Dataset entries:
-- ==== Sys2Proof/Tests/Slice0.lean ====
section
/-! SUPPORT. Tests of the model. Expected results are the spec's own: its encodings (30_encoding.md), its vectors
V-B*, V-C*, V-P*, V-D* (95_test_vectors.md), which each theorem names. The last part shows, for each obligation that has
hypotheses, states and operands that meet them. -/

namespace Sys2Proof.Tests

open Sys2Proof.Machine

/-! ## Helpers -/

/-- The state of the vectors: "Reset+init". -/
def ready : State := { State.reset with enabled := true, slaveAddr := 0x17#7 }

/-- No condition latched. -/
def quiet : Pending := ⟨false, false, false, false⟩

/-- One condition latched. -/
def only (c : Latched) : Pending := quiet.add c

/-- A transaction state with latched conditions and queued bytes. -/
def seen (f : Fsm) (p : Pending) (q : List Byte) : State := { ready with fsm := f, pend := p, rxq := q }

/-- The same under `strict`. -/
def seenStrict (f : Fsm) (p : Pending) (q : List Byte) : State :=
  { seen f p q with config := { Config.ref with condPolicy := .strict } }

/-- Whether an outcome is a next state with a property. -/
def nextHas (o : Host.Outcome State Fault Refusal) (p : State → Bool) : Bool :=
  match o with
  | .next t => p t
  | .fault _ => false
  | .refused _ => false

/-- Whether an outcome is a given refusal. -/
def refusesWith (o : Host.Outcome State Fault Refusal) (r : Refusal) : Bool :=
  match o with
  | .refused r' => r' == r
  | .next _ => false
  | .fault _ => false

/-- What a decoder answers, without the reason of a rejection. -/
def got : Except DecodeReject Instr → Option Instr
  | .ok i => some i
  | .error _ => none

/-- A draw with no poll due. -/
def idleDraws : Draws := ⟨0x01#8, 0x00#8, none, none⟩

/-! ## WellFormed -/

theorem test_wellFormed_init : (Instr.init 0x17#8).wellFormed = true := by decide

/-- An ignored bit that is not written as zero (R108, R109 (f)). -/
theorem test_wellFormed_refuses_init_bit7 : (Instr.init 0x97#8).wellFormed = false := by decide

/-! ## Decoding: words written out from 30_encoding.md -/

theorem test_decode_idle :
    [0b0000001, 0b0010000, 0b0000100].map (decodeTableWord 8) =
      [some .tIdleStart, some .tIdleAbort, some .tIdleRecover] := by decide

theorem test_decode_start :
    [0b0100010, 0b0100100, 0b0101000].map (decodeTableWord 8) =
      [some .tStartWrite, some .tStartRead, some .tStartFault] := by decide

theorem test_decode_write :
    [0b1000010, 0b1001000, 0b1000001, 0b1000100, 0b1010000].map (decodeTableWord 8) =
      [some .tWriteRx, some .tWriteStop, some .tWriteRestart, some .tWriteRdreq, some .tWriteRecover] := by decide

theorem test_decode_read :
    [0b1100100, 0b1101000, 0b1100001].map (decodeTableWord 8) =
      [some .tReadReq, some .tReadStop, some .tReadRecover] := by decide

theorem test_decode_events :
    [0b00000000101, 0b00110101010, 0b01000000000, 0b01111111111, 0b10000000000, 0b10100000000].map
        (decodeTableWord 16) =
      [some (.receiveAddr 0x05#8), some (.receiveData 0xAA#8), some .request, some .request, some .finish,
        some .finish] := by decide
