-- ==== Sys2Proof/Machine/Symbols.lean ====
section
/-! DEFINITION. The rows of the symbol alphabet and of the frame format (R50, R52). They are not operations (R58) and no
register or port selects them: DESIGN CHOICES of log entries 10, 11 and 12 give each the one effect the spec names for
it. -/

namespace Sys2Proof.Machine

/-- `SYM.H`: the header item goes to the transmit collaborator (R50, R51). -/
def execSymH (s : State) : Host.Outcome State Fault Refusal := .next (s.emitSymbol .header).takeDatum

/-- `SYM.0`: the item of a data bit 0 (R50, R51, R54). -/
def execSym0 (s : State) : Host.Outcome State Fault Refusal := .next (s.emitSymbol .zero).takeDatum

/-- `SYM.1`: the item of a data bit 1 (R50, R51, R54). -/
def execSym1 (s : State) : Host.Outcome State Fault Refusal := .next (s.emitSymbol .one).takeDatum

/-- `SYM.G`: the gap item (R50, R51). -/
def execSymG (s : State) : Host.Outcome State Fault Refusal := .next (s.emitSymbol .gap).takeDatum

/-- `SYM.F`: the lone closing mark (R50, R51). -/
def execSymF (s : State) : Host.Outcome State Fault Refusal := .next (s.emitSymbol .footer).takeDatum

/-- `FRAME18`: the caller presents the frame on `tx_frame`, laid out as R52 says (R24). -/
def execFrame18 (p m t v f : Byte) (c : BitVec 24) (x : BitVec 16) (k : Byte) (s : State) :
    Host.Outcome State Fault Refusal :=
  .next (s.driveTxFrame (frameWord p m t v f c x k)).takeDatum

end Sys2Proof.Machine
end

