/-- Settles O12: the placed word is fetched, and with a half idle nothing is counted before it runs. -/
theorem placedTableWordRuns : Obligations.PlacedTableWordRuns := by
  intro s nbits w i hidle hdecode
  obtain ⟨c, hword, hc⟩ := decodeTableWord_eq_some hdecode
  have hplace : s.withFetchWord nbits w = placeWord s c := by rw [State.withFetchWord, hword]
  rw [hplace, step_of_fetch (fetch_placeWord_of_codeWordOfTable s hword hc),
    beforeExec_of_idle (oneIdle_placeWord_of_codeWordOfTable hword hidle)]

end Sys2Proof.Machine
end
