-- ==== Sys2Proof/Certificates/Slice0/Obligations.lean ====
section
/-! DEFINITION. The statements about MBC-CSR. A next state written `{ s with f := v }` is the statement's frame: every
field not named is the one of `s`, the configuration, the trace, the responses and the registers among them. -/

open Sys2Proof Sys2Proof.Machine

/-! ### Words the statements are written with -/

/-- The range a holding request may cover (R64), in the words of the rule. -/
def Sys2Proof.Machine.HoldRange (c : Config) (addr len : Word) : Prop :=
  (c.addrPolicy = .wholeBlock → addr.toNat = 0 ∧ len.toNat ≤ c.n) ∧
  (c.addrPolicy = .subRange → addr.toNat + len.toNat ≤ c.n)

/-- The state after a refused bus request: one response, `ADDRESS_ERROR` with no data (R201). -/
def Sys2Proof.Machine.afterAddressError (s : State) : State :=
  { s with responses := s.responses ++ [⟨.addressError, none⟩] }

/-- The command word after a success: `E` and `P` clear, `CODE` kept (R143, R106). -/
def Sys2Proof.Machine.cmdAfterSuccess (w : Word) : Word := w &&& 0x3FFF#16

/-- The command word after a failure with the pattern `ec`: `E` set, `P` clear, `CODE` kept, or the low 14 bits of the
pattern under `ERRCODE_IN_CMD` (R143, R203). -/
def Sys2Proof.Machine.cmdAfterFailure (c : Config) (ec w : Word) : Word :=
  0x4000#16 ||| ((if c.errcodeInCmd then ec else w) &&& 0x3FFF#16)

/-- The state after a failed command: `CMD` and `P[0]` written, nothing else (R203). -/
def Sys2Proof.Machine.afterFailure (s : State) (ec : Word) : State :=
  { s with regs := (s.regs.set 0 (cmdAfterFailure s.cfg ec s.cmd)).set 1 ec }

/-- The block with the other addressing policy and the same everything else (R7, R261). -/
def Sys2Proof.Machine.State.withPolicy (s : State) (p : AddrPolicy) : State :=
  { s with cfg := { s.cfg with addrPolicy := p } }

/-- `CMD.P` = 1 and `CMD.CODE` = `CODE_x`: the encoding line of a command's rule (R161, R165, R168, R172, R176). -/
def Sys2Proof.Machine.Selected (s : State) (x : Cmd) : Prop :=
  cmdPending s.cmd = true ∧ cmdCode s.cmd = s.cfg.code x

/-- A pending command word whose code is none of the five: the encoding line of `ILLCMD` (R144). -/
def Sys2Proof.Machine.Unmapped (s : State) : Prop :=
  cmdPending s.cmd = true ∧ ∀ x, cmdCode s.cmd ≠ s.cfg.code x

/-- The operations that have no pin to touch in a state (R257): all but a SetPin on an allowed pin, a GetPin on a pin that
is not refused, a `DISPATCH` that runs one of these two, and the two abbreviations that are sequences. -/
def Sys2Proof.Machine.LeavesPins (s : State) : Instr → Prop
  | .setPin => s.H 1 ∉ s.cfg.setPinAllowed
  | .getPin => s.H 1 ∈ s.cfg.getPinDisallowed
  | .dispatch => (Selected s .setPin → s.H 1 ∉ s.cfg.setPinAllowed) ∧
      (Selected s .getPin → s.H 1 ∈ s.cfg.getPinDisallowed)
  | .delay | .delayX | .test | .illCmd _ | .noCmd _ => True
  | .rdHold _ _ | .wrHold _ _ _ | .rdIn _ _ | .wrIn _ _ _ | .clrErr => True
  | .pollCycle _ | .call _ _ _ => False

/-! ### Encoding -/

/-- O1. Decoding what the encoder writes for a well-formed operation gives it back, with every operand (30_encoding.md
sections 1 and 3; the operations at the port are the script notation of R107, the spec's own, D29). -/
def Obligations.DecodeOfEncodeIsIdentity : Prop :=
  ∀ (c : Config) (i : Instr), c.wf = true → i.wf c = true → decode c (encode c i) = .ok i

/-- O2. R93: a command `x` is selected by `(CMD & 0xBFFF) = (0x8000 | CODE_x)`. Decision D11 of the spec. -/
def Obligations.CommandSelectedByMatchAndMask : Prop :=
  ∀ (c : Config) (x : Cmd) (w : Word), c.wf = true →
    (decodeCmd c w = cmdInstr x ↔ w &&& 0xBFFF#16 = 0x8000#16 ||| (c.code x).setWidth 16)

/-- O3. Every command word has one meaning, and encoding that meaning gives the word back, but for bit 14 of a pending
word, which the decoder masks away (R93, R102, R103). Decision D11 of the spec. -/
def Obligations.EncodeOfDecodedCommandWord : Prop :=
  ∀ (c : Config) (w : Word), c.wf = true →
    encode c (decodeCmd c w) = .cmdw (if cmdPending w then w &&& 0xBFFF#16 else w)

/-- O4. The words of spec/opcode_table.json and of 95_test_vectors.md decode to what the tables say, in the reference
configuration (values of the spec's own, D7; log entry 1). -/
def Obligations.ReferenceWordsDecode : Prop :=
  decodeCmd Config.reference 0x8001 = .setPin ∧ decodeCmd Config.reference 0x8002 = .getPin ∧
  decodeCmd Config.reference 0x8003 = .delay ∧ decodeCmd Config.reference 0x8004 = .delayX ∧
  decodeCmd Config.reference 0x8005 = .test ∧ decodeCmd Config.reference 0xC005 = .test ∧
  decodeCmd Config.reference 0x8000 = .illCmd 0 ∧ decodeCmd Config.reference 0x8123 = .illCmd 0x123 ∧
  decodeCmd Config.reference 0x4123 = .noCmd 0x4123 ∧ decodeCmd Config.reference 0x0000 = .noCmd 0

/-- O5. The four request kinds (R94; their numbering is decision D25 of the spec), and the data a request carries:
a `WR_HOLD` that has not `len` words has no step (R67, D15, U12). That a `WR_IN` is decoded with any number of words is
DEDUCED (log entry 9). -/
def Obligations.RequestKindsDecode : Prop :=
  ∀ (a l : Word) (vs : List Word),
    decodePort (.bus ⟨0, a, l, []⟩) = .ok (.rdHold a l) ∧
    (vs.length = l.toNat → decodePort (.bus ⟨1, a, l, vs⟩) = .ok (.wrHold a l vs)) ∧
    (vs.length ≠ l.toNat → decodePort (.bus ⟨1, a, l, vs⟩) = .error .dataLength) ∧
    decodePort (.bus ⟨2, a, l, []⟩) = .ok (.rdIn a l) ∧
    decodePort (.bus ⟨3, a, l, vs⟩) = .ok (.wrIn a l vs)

### What is required
Where the string "getPinDisallowed" appears in a line of the entries above, return that line.

### Exercise result
  | .getPin => s.H 1 ∈ s.cfg.getPinDisallowed
      (Selected s .getPin → s.H 1 ∈ s.cfg.getPinDisallowed)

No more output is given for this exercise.